:: Extracted information
/-- BULK_ACK. -/
def execBulkAck (dg : Bytes) (s : State) : Host.Outcome State Fault Refusal :=
  .next (s.arrive dg (fun t => t = 6) (fun s g pl =>
    match s.panel.bulk g.hatch g.seq with
    | none => s
    | some b => if ! b.running || b.kind ≠ .get || pl.length ≠ 512 || s.panel.powerDown then s else s.bulkAcked b g.arg pl))

/-- BULK_ACK_TIMER: pages of a transfer into the module are missing. -/
def execBulkAckTimer (h : Nat) (s : State) : Host.Outcome State Fault Refusal :=
  .next (if ! s.works then s
    else (s.panel.bulks.filter (fun b => b.hatch = h && b.running && b.kind ≠ .get)).foldl (fun s b => s.sendBulkAck b) s)

/-- BULK_ABANDONED: a transfer that runs has received no message for 1 s. -/
def execBulkAbandoned (h : Nat) (s : State) : Host.Outcome State Fault Refusal :=
  .next (match s.panel.bulks.find? (fun b => b.hatch = h && b.running) with
    | none => s
    | some b => if ! s.works then s else s.endBulk b.hatch b.seq Code.bulkAbandoned)

/-! ### Notices (R430) -/

/-- A hatch's notices up to `last` are acknowledged; when space returns after notices were dropped, NOTICE_OVERFLOW is queued. -/
def State.noticesAcked (s : State) (h last : Nat) : State :=
  let gone := ((s.panel.hatch h).notices.filter (fun n => ! decide (last < n.seq))).length
  let s1 := s.modPanel (fun p => (p.freeCells (16 + h) 0 gone).modHatch h (fun x =>
    { x with notices := x.notices.filter (fun n => decide (last < n.seq)) }))
  let x := s1.panel.hatch h
  if x.dropped = 0 || ! s1.panel.hearthAdmits (16 + h) 1 then s1
  else
    let n : Notice := { code := Code.noticeOverflow, turn := s.turn, subject := noSubject, arg1 := x.dropped, time := s.panel.ptp.getD 0 }
    (s1.modPanel (fun p => ((p.modHatch h (fun x => { x with dropped := 0 })).queueNotice h n).addLog n)).gatherNotices h 64

/-- NOTICE_ACK. -/
def execNoticeAck (dg : Bytes) (s : State) : Host.Outcome State Fault Refusal :=
  .next (s.arrive dg (fun t => t = 4) (fun s g _ => s.noticesAcked g.hatch g.arg))

/-- Records in datagrams of at most 64. -/
def chunked : Nat → List Notice → List (List Notice)
  | 0, _ => []
  | k + 1, l => if l.isEmpty then [] else l.take 64 :: chunked k (l.drop 64)

/-- The notices of every hatch that are not acknowledged leave. -/
def State.resendNotices (s : State) : State :=
  (List.range 16).foldl (fun s h =>
    let x := s.panel.hatch h
    if x.key.isNone then s
    else { s with
      panel := s.panel.modHatch h (fun x => { x with unsent := 0 })
      outbox := s.outbox ++ (chunked (x.notices.length / 64 + 1) x.notices).map (fun l => .notices h ((l.map Notice.seq).headD 0) l) }) s

/-- NOTICE_RESEND: while Gwyntu is served. -/
def execNoticeResend (s : State) : Host.Outcome State Fault Refusal := .next (if ! s.listens then s else s.resendNotices)

/-! ### The sideband (R432) -/

/-- The word at a sideband offset as hearth `k` answers it; none while it is in reset: from the end of step 2 (R442, R453) until it
goes DOWN, which a hearth without a role does when step 3 ends. -/
def State.sideband (s : State) (k off : Nat) : Option Nat :=
  let p := s.panel
  let panel := if p.powerDown then 2 else if p.laserOff then 3 else if p.bring.step = 13 then 1 else 0
  let mine := fun h => p.journal.filter (fun e => e.hatch = h)
  if ((p.hearth k).role = .down && p.bring.step ≠ 3) || (p.hearth k).fail || ! (p.hearth k).tested then none
  else match off with
    | 0x00 => some (packed [(0x30, 32, 32), (p.clMax, 8, 0)])
    | 0x08 => some p.serial
    | 0x10 => some (packed [(p.busbarMv / 10, 16, 48), (p.busbarW, 16, 32), (unsigned 8 (p.inlet / 16), 8, 24), (panel, 2, 6)])
    | 0x18 => some p.hrtState
    | _ =>
      if off < 0x40 ∨ 0x140 ≤ off ∨ off % 8 ≠ 0 then some 0
      else
        let h := (off - 0x40) / 16
        if off % 16 = 0 then some (packed [(((mine h).filter (fun e => e.state ≠ .finished)).length, 16, 48), ((p.hatch h).nextSeq, 48, 0)])
        else some (packed [((p.hatch h).finCode, 16, 48), ((p.hatch h).finSeq, 48, 0)])

end Machine
end Sys2Proof
end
::::
# Exercise brief
The first line of the records begins the span, and the line containing "for 1 s. -/" ends it. Reproduce that span exactly, both ends included.

# Answer box
/-- BULK_ACK. -/
def execBulkAck (dg : Bytes) (s : State) : Host.Outcome State Fault Refusal :=
  .next (s.arrive dg (fun t => t = 6) (fun s g pl =>
    match s.panel.bulk g.hatch g.seq with
    | none => s
    | some b => if ! b.running || b.kind ≠ .get || pl.length ≠ 512 || s.panel.powerDown then s else s.bulkAcked b g.arg pl))

/-- BULK_ACK_TIMER: pages of a transfer into the module are missing. -/
def execBulkAckTimer (h : Nat) (s : State) : Host.Outcome State Fault Refusal :=
  .next (if ! s.works then s
    else (s.panel.bulks.filter (fun b => b.hatch = h && b.running && b.kind ≠ .get)).foldl (fun s b => s.sendBulkAck b) s)

/-- BULK_ABANDONED: a transfer that runs has received no message for 1 s. -/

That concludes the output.